ZIMBABWE

ZIMBABWE: Supply of key skills difficult to regulate

Zimbabwe is set to cut back on nursing students' funding and intakes at institutions of higher learning, after all vacancies were filled, a senior official said in a statement. In a related move the state is considering loosening its strict controls over bonded students in its cadetship programme.

The Health and Child Welfare Ministry's secretary, Dr Gerald Gwinji, said in the statement that Zimbabwe's general nursing needs - estimated at between 11,500 and 12,000 - were now fully met, resulting in unemployment for those newly recruited.

But he added that there were vacancies in the fields of midwifery, anaesthetic, intensive care, ophthalmic and theatre nursing.

"The government has been forced to consider cutting down on funding nurses' training and reducing intakes in training schools. We are also open to other suggestions from our various stakeholders. Government is obliged to employ those newly trained nurses it bonded," said Gwinji.

The health ministry official added that the government is also considering scaling back or even removing its student bonding policy to enable excess graduates to find jobs in neighbouring countries such as South Africa.

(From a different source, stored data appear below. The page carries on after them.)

/-- A Q4 code decoded under its scale (R184): NaN for the NaN scale. -/
def decodeQ4 (fm : Fmt) (f : FmtA) (s : State) (l : Nat) : FRes :=
  let code := (s.src32 f f.sa l).toNat / 2 ^ (4 * ((s.src32 f f.sc l).toNat % 8)) % 16
  match q4Scaled (slotFor f s) (f.md.toNat / 64) ((s.src32 f f.sb l).toNat % 1024) code with
  | .nan => { bits := fm.nan, fl := flNV }
  | v => roundV fm (modeOf f) (slotSat (slotFor f s)) v

/-- Conversions (R180 to R186). -/
noncomputable def conversions : List FloatWord := [
  cvtOp .cvtF16F32 f32 f16, cvtOp .cvtBf16F32 f32 bf16, cvtOp .cvtF32F16 f16 f32, cvtOp .cvtF32Bf16 bf16 f32,
  cvtOp .cvtBf16F16 f16 bf16, cvtOp .cvtF16Bf16 bf16 f16, cvtBoth .cvtF16x2F32 f16, cvtBoth .cvtBf16x2F32 bf16,
  toIntOp .cvtS32F32 32 true, toIntOp .cvtN32F32 32 false, toIntOp .cvtS64F32 64 true, toIntOp .cvtN64F32 64 false,
  fromIntOp .cvtF32S32 fun f s l => (s.src32 f f.sa l).toInt, fromIntOp .cvtF32N32 fun f s l => (s.src32 f f.sa l).toNat,
  fromIntOp .cvtF32S64 fun f s l => (s.src64 f f.sa l).toInt, fromIntOp .cvtF32N64 fun f s l => (s.src64 f f.sa l).toNat,
  resultOp .qdecBf16 bf16 (decodeQ4 bf16), resultOp .qdecF32 f32 (decodeQ4 f32),
  resultOp .qencBf16 f32 fun f s l =>
    q4Encode (slotFor f s) ((s.src32 f f.sb l).toNat % 1024) (modeOf f) (fval bf16 (fA f s bf16 l)),
  resultOp .qencF32 f32 fun f s l =>
    q4Encode (slotFor f s) ((s.src32 f f.sb l).toNat % 1024) (modeOf f) (fval f32 (fA f s f32 l)),
  resultOp .qscl f32 fun f s l => q4MakeScale (slotFor f s) (s.src32 f f.sb l).toNat (fval f32 (fA f s f32 l))]

/-- Flag i is raised by the word: some executing lane raises it (R74, R75). -/
def raised (f : FmtA) (s : State) (fl : Nat → Flags) : Flags := unionFlags (s.execSet f.cond) fl

/-- The sticky flags after a word: a warp that runs ahead sets none (R75, R77). -/
def stickyAfter (s : State) (up : Flags) : Flags := if s.w.ra = none then s.w.sticky ||| up else s.w.sticky

/-- No trap follows: the warp runs ahead, or no flag that is raised is enabled (R76, R77). -/
def NoFloatTrap (s : State) (up : Flags) : Prop := s.w.ra ≠ none ∨ up &&& s.ten = 0

/-- A floating-point word completes: destination, codes and sticky flags, and nothing else (R75). -/
def FloatWord.Completes (o : FloatWord) (f : FmtA) (s : State) : Prop :=
  ∃ t, exec (o.word f) s = .next t
    ∧ WritesLanes s t (s.execSet f.cond) f.dst.toNat (o.words f s)
    ∧ WritesCodes s t f.wcc (s.execSet f.cond) (o.codes f s)
    ∧ t.w.sticky = stickyAfter s (raised f s (o.flags f s)) ∧ t.w.u = s.w.u ∧ t.w.m = s.w.m
    ∧ Moved s t (fmtLen f) ∧ Kept s t

/-- A floating-point word that raises an enabled flag takes its effect, and then the trap (R76, R463). -/
def FloatWord.Traps (o : FloatWord) (f : FmtA) (s : State) (thv : Word64) : Prop :=
  let e := s.execSet f.cond
  let up := raised f s (o.flags f s)
  ∃ t, exec (o.word f) s = .next t
    ∧ WritesLanes s t e f.dst.toNat (o.words f s) ∧ WritesCodes s t f.wcc e (o.codes f s)
    ∧ t.w.sticky = s.w.sticky ||| up ∧ t.w.u = s.w.u ∧ t.w.m = s.w.m
    ∧ t.w.th = { amask := s.m0, fmask := laneSet fun l => inSet e l && decide (o.flags f s l &&& s.ten ≠ 0), cause := 4,
                 epc := s.pc.setWidth 56, info := infoWord 0 0 (up &&& s.ten) }
    ∧ t.w.shadow = some { lanes := resumed s (nextWord s.pc (fmtLen f)) (placeAfter s), rcb := s.w.rcb, sync := s.w.sync }
    ∧ t.w.lanes = List.replicate 32 { st := .ready, pc := thv } ∧ t.w.run = none ∧ t.w.inHandler = true

/-- The float compares (R167, R173): a signalling NaN raises NV. -/
noncomputable def compareWords : List ((FmtA → Instr) × (FmtA → Instr) × Fmt) := [
  (.fcmpF32, .fsetmF32, f32), (.fcmpF16, .fsetmF16, f16), (.fcmpBf16, .fsetmBf16, bf16)]

/-- The compare of a lane, and the flags that it raises. -/
def laneCompare (fm : Fmt) (f : FmtA) (s : State) (l : Nat) : Codes := comparison fm (fA f s fm l) (fB f s fm l)
def laneNv (fm : Fmt) (f : FmtA) (s : State) (l : Nat) : Flags :=
  if isSnan fm (fA f s fm l) || isSnan fm (fB f s fm l) then flNV else 0

/-- A mask destination: lanes of E take the bits given, the others keep theirs; m0 is not written (R187). -/
def WritesMask (s t : State) (d : Nat) (e x : LaneMask) : Prop :=
  ∀ k, k ≠ 0 → t.m k = if k = d ∧ e ≠ 0 then x else s.m k

/-- A compare code of MOD on codes (R139). -/
def codeHolds (f : FmtA) (k : Codes) : Bool := condHolds (.ofCode (BitVec.ofNat 4 (f.md.toNat / 4 % 16))) k.c k.z k.n k.v

/-! ### PAIR -/

/-- Operands of a half in lane l (R51): SB from either file. -/
def halfA (c : Compact) (s : State) (l : Nat) : Nat := (s.v c.sa.toNat l).toNat
def halfB (c : Compact) (s : State) (l : Nat) : Nat := if c.kb then (s.u c.sb.toNat).toNat else (s.v c.sb.toNat l).toNat
def halfC (c : Compact) (s : State) (l : Nat) : Nat := (s.v c.sc.toNat l).toNat
def halfResult (c : Compact) (s : State) (l : Nat) : FRes := pairRes c (halfA c s l) (halfB c s l) (halfC c s l)

/-! ### Cross-lane words -/

/-- The lane from which a shuffle of a form takes lane l's value, in segments of w lanes (R190, R192). -/
inductive ShuffleForm where
  | idx | xor | up | down
  deriving DecidableEq, Repr

def ShuffleForm.source (k : ShuffleForm) (w l d : Nat) : Option Nat :=
  let base := l / w * w
  match k with
  | .idx => some (base + d % w)
  | .xor => some (base + Nat.xor (l % w) (d % w))
  | .up => if d ≤ l % w then some (l - d) else none
  | .down => if l % w + d < w then some (l + d) else none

In response to a massive brain drain in the health sector, which saw most nurses leave for South Africa, the UK, Australia or New Zealand, the Zimbabwean government established a stringent student bonding system, referred to as the cadetship programme.

Students have heavily criticised the programme, equating it to slavery. Its withdrawal would be welcome.

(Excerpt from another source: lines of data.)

/-! ### updDieAt -/

@[simp] theorem updDieAt_w (s : State) (p : Nat) (g : Die → Die) : (s.updDieAt p g).w = s.w := rfl
@[simp] theorem updDieAt_g (s : State) (p : Nat) (g : Die → Die) : (s.updDieAt p g).g = s.g := rfl
@[simp] theorem updDieAt_c (s : State) (p : Nat) (g : Die → Die) : (s.updDieAt p g).c = s.c := rfl
@[simp] theorem updDieAt_ws (s : State) (p : Nat) (g : Die → Die) : (s.updDieAt p g).ws = s.ws := rfl
@[simp] theorem updDieAt_gs (s : State) (p : Nat) (g : Die → Die) : (s.updDieAt p g).gs = s.gs := rfl
@[simp] theorem updDieAt_cs (s : State) (p : Nat) (g : Die → Die) : (s.updDieAt p g).cs = s.cs := rfl
@[simp] theorem updDieAt_ctx (s : State) (p : Nat) (g : Die → Die) : (s.updDieAt p g).ctx = s.ctx := rfl
@[simp] theorem updDieAt_others (s : State) (p : Nat) (g : Die → Die) : (s.updDieAt p g).others = s.others := rfl
@[simp] theorem updDieAt_saved (s : State) (p : Nat) (g : Die → Die) : (s.updDieAt p g).saved = s.saved := rfl
@[simp] theorem updDieAt_hub (s : State) (p : Nat) (g : Die → Die) : (s.updDieAt p g).hub = s.hub := rfl
@[simp] theorem updDieAt_host (s : State) (p : Nat) (g : Die → Die) : (s.updDieAt p g).host = s.host := rfl
@[simp] theorem updDieAt_peer (s : State) (p : Nat) (g : Die → Die) : (s.updDieAt p g).peer = s.peer := rfl
@[simp] theorem updDieAt_time (s : State) (p : Nat) (g : Die → Die) : (s.updDieAt p g).time = s.time := rfl
@[simp] theorem updDieAt_bad (s : State) (p : Nat) (g : Die → Die) : (s.updDieAt p g).bad = s.bad := rfl
@[simp] theorem updDieAt_inputs (s : State) (p : Nat) (g : Die → Die) : (s.updDieAt p g).inputs = s.inputs := rfl
@[simp] theorem updDieAt_turn (s : State) (p : Nat) (g : Die → Die) : (s.updDieAt p g).turn = s.turn := rfl
@[simp] theorem updDieAt_n (s : State) (p : Nat) (g : Die → Die) : (s.updDieAt p g).n = s.n := rfl
@[simp] theorem updDieAt_nextId (s : State) (p : Nat) (g : Die → Die) : (s.updDieAt p g).nextId = s.nextId := rfl

/-! ### updDie -/

@[simp] theorem updDie_w (s : State) (v : Nat) (g : Die → Die) : (s.updDie v g).w = s.w := rfl
@[simp] theorem updDie_g (s : State) (v : Nat) (g : Die → Die) : (s.updDie v g).g = s.g := rfl
@[simp] theorem updDie_c (s : State) (v : Nat) (g : Die → Die) : (s.updDie v g).c = s.c := rfl
@[simp] theorem updDie_ws (s : State) (v : Nat) (g : Die → Die) : (s.updDie v g).ws = s.ws := rfl
@[simp] theorem updDie_gs (s : State) (v : Nat) (g : Die → Die) : (s.updDie v g).gs = s.gs := rfl
@[simp] theorem updDie_cs (s : State) (v : Nat) (g : Die → Die) : (s.updDie v g).cs = s.cs := rfl
@[simp] theorem updDie_ctx (s : State) (v : Nat) (g : Die → Die) : (s.updDie v g).ctx = s.ctx := rfl
@[simp] theorem updDie_others (s : State) (v : Nat) (g : Die → Die) : (s.updDie v g).others = s.others := rfl
@[simp] theorem updDie_saved (s : State) (v : Nat) (g : Die → Die) : (s.updDie v g).saved = s.saved := rfl
@[simp] theorem updDie_hub (s : State) (v : Nat) (g : Die → Die) : (s.updDie v g).hub = s.hub := rfl
@[simp] theorem updDie_host (s : State) (v : Nat) (g : Die → Die) : (s.updDie v g).host = s.host := rfl
@[simp] theorem updDie_peer (s : State) (v : Nat) (g : Die → Die) : (s.updDie v g).peer = s.peer := rfl
@[simp] theorem updDie_time (s : State) (v : Nat) (g : Die → Die) : (s.updDie v g).time = s.time := rfl
@[simp] theorem updDie_bad (s : State) (v : Nat) (g : Die → Die) : (s.updDie v g).bad = s.bad := rfl
@[simp] theorem updDie_inputs (s : State) (v : Nat) (g : Die → Die) : (s.updDie v g).inputs = s.inputs := rfl
@[simp] theorem updDie_turn (s : State) (v : Nat) (g : Die → Die) : (s.updDie v g).turn = s.turn := rfl
@[simp] theorem updDie_n (s : State) (v : Nat) (g : Die → Die) : (s.updDie v g).n = s.n := rfl
@[simp] theorem updDie_nextId (s : State) (v : Nat) (g : Die → Die) : (s.updDie v g).nextId = s.nextId := rfl

/-! ### updCtx -/

@[simp] theorem updCtx_w (s : State) (g : Ctx → Ctx) : (s.updCtx g).w = s.w := rfl
@[simp] theorem updCtx_g (s : State) (g : Ctx → Ctx) : (s.updCtx g).g = s.g := rfl
@[simp] theorem updCtx_c (s : State) (g : Ctx → Ctx) : (s.updCtx g).c = s.c := rfl
@[simp] theorem updCtx_ws (s : State) (g : Ctx → Ctx) : (s.updCtx g).ws = s.ws := rfl
@[simp] theorem updCtx_gs (s : State) (g : Ctx → Ctx) : (s.updCtx g).gs = s.gs := rfl
@[simp] theorem updCtx_cs (s : State) (g : Ctx → Ctx) : (s.updCtx g).cs = s.cs := rfl
@[simp] theorem updCtx_dies (s : State) (g : Ctx → Ctx) : (s.updCtx g).dies = s.dies := rfl
@[simp] theorem updCtx_others (s : State) (g : Ctx → Ctx) : (s.updCtx g).others = s.others := rfl
@[simp] theorem updCtx_saved (s : State) (g : Ctx → Ctx) : (s.updCtx g).saved = s.saved := rfl
@[simp] theorem updCtx_hub (s : State) (g : Ctx → Ctx) : (s.updCtx g).hub = s.hub := rfl
@[simp] theorem updCtx_host (s : State) (g : Ctx → Ctx) : (s.updCtx g).host = s.host := rfl
@[simp] theorem updCtx_peer (s : State) (g : Ctx → Ctx) : (s.updCtx g).peer = s.peer := rfl
@[simp] theorem updCtx_time (s : State) (g : Ctx → Ctx) : (s.updCtx g).time = s.time := rfl
@[simp] theorem updCtx_bad (s : State) (g : Ctx → Ctx) : (s.updCtx g).bad = s.bad := rfl
@[simp] theorem updCtx_inputs (s : State) (g : Ctx → Ctx) : (s.updCtx g).inputs = s.inputs := rfl
@[simp] theorem updCtx_turn (s : State) (g : Ctx → Ctx) : (s.updCtx g).turn = s.turn := rfl
@[simp] theorem updCtx_n (s : State) (g : Ctx → Ctx) : (s.updCtx g).n = s.n := rfl
@[simp] theorem updCtx_nextId (s : State) (g : Ctx → Ctx) : (s.updCtx g).nextId = s.nextId := rfl

/-! ### count -/

@[simp] theorem count_w (s : State) (ev n : Nat) : (s.count ev n).w = s.w := rfl
@[simp] theorem count_c (s : State) (ev n : Nat) : (s.count ev n).c = s.c := rfl
@[simp] theorem count_ws (s : State) (ev n : Nat) : (s.count ev n).ws = s.ws := rfl
@[simp] theorem count_gs (s : State) (ev n : Nat) : (s.count ev n).gs = s.gs := rfl
@[simp] theorem count_cs (s : State) (ev n : Nat) : (s.count ev n).cs = s.cs := rfl
@[simp] theorem count_dies (s : State) (ev n : Nat) : (s.count ev n).dies = s.dies := rfl
@[simp] theorem count_ctx (s : State) (ev n : Nat) : (s.count ev n).ctx = s.ctx := rfl
@[simp] theorem count_others (s : State) (ev n : Nat) : (s.count ev n).others = s.others := rfl
@[simp] theorem count_saved (s : State) (ev n : Nat) : (s.count ev n).saved = s.saved := rfl
@[simp] theorem count_hub (s : State) (ev n : Nat) : (s.count ev n).hub = s.hub := rfl
@[simp] theorem count_host (s : State) (ev n : Nat) : (s.count ev n).host = s.host := rfl
@[simp] theorem count_peer (s : State) (ev n : Nat) : (s.count ev n).peer = s.peer := rfl
@[simp] theorem count_time (s : State) (ev n : Nat) : (s.count ev n).time = s.time := rfl
@[simp] theorem count_bad (s : State) (ev n : Nat) : (s.count ev n).bad = s.bad := rfl
@[simp] theorem count_inputs (s : State) (ev n : Nat) : (s.count ev n).inputs = s.inputs := rfl
@[simp] theorem count_turn (s : State) (ev n : Nat) : (s.count ev n).turn = s.turn := rfl
@[simp] theorem count_n (s : State) (ev n : Nat) : (s.count ev n).n = s.n := rfl
@[simp] theorem count_nextId (s : State) (ev n : Nat) : (s.count ev n).nextId = s.nextId := rfl

/-! ### hdmWrite -/

@[simp] theorem hdmWrite_w (s : State) (o : Nat) (bs : List Byte) : (s.hdmWrite o bs).w = s.w := rfl
@[simp] theorem hdmWrite_g (s : State) (o : Nat) (bs : List Byte) : (s.hdmWrite o bs).g = s.g := rfl
@[simp] theorem hdmWrite_c (s : State) (o : Nat) (bs : List Byte) : (s.hdmWrite o bs).c = s.c := rfl
@[simp] theorem hdmWrite_ws (s : State) (o : Nat) (bs : List Byte) : (s.hdmWrite o bs).ws = s.ws := rfl
@[simp] theorem hdmWrite_gs (s : State) (o : Nat) (bs : List Byte) : (s.hdmWrite o bs).gs = s.gs := rfl
@[simp] theorem hdmWrite_cs (s : State) (o : Nat) (bs : List Byte) : (s.hdmWrite o bs).cs = s.cs := rfl
@[simp] theorem hdmWrite_ctx (s : State) (o : Nat) (bs : List Byte) : (s.hdmWrite o bs).ctx = s.ctx := rfl
@[simp] theorem hdmWrite_others (s : State) (o : Nat) (bs : List Byte) : (s.hdmWrite o bs).others = s.others := rfl
@[simp] theorem hdmWrite_saved (s : State) (o : Nat) (bs : List Byte) : (s.hdmWrite o bs).saved = s.saved := rfl
@[simp] theorem hdmWrite_hub (s : State) (o : Nat) (bs : List Byte) : (s.hdmWrite o bs).hub = s.hub := rfl
@[simp] theorem hdmWrite_host (s : State) (o : Nat) (bs : List Byte) : (s.hdmWrite o bs).host = s.host := rfl
@[simp] theorem hdmWrite_peer (s : State) (o : Nat) (bs : List Byte) : (s.hdmWrite o bs).peer = s.peer := rfl
@[simp] theorem hdmWrite_time (s : State) (o : Nat) (bs : List Byte) : (s.hdmWrite o bs).time = s.time := rfl
@[simp] theorem hdmWrite_bad (s : State) (o : Nat) (bs : List Byte) : (s.hdmWrite o bs).bad = s.bad := rfl
@[simp] theorem hdmWrite_inputs (s : State) (o : Nat) (bs : List Byte) : (s.hdmWrite o bs).inputs = s.inputs := rfl
@[simp] theorem hdmWrite_turn (s : State) (o : Nat) (bs : List Byte) : (s.hdmWrite o bs).turn = s.turn := rfl
@[simp] theorem hdmWrite_n (s : State) (o : Nat) (bs : List Byte) : (s.hdmWrite o bs).n = s.n := rfl
@[simp] theorem hdmWrite_nextId (s : State) (o : Nat) (bs : List Byte) : (s.hdmWrite o bs).nextId = s.nextId := rfl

According to conditions of the programme a cadet (a person receiving state aid for their studies) is compelled to serve the country and be bonded for a minimum period equal to the period in which they were engaged as a cadet.

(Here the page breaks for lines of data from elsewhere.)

-- ==== Sys2Proof/Tests/Slice0.lean ====
section
/-! SUPPORT. Tests: words written out from the encodings of the specification, its worked results, ill-formed terms, and a state
that meets the hypotheses of each statement. -/

namespace Sys2Proof.Tests

-- Each theorem is checked before the next is read: a thread for each would take more memory than they need.
set_option Elab.async false

open Machine Slice0

/-! ### Terms -/

/-- The fields of a word with nothing set. -/
def f0 : FmtA :=
  { cond := .always, fsel := false, wcc := false, neg := false, md := 0, dst := 0, sa := .lane 0, sb := .lane 0, sc := .lane 0
    lit := none }
def x0 : Upper := Upper.blank
/-- A half of a PAIR word with nothing set. -/
def c0 : Compact := { neg := false, rm := 0, sc := 0, kb := false, sb := 0, sa := 0, dst := 0, cop := 0 }

/-! ### Well-formed and ill-formed terms (R40, R48 to R57) -/

theorem wf_accepts :
    (Instr.iadd { f0 with dst := 3, sa := .lane 2 }).wellFormed = true
    ∧ (Instr.iadd { f0 with dst := 3, sa := .litS, lit := some 7 }).wellFormed = true
    ∧ (Instr.iadd64 { f0 with dst := 4, sa := .lane 2 }).wellFormed = true
    ∧ (Instr.ld64 { f0 with dst := 254, sa := .uni 62 } x0).wellFormed = true
    ∧ (Instr.pair { c0 with dst := 8, sa := 1 } { c0 with dst := 9, sa := 2 }).wellFormed = true
    ∧ (Instr.clauseStart { wait := 0xFFF, flag0 := some 11, flag1 := none, count := 63, yield := false }).wellFormed = true
    ∧ (Instr.nop .w128).wellFormed = true := by decide +kernel

/-- A field that the entry does not define (R47): reason 0x04. -/
theorem wf_refuses_undefined_field : (Instr.exit { f0 with dst := 1 }).wellFormed = false
    ∧ (Instr.iadd { f0 with md := 0x80 }).wellFormed = false := by decide +kernel
/-- An operand kind that the entry does not accept: reason 0x05. -/
theorem wf_refuses_operand_kind : (Instr.bra { f0 with sa := .lane 1 }).wellFormed = false := by decide +kernel
/-- A literal that no operand selects, and one selected by a word without it: reason 0x06. -/
theorem wf_refuses_literal : (Instr.iadd { f0 with lit := some 1 }).wellFormed = false
    ∧ (Instr.iadd { f0 with sa := .litS }).wellFormed = false := by decide +kernel
/-- A register group that does not start at a multiple of its size: reason 0x07. -/
theorem wf_refuses_register_group : (Instr.iadd64 { f0 with dst := 5, sa := .lane 2 }).wellFormed = false
    ∧ (Instr.iadd64 { f0 with dst := 4, sa := .lane 3 }).wellFormed = false := by decide +kernel
/-- FSEL of a word that is not long-latency: reason 0x0B. -/
theorem wf_refuses_flag : (Instr.iadd { f0 with fsel := true }).wellFormed = false := by decide +kernel
/-- PAIR halves that break R52, and a half with a literal past the uniform file: reasons 0x0C and 0x05. -/
theorem wf_refuses_pair : (Instr.pair { c0 with dst := 8, sa := 1 } { c0 with dst := 8, sa := 2 }).wellFormed = false
    ∧ (Instr.pair { c0 with dst := 8, sa := 1 } { c0 with dst := 9, sa := 5 }).wellFormed = false
    ∧ (Instr.pair { c0 with dst := 8, cop := 0x10, sa := 1 } { c0 with dst := 9, cop := 0x11, sa := 2 }).wellFormed = false
    ∧ (Instr.pair { c0 with dst := 8, cop := 0x18, sa := 1 } { c0 with dst := 9, sa := 2 }).wellFormed = false
    ∧ (Instr.pair { c0 with dst := 8, sa := 1, kb := true, sb := 64 } { c0 with dst := 9, sa := 2 }).wellFormed = false := by
  decide +kernel
/-- An upper field with a value that the class does not accept, and a literal in a 128-bit word: reasons 0x0D and 0x03. -/
theorem wf_refuses_upper : (Instr.ld32 { f0 with sa := .uni 2 } { x0 with space := 5 }).wellFormed = false
    ∧ (Instr.st32 { f0 with sa := .uni 2 } { x0 with ord := 1 }).wellFormed = false
    ∧ (Instr.ld32 { f0 with sa := .uni 2, lit := some 1 } x0).wellFormed = false := by decide +kernel
/-- Headers with a count or a flag out of range: reasons 0x08 and 0x0B. -/
theorem wf_refuses_header :
    (Instr.clauseStart { wait := 0, flag0 := none, flag1 := none, count := 0, yield := false }).wellFormed = false
    ∧ (Instr.clauseStart { wait := 0, flag0 := none, flag1 := none, count := 64, yield := false }).wellFormed = false
    ∧ (Instr.clauseStart { wait := 0, flag0 := some 12, flag1 := none, count := 1, yield := false }).wellFormed = false
    ∧ (Instr.clauseStart { wait := 0, flag0 := none, flag1 := some 14, count := 1, yield := false }).wellFormed = false := by
  decide +kernel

Should they choose to work outside the country they are required to remit to the government a minimum third of their salary in foreign currency.

While Zimbabwe is experiencing improvements in nursing, it is still reeling from brain drain in other sector. For example, a parliamentary report on the situation at the University of Zimbabwe found that it had hundreds of vacant lecturer posts it had been unable to fill.

A programme launched last year by the International Organization for Migration, or IOM, with the aim of attracting professionals in the diaspora back to Zimbabwe on a short-term basis, has so far seen 24 health professionals return to lecture in the College of Health Sciences at the University of Zimbabwe, providing temporary relief.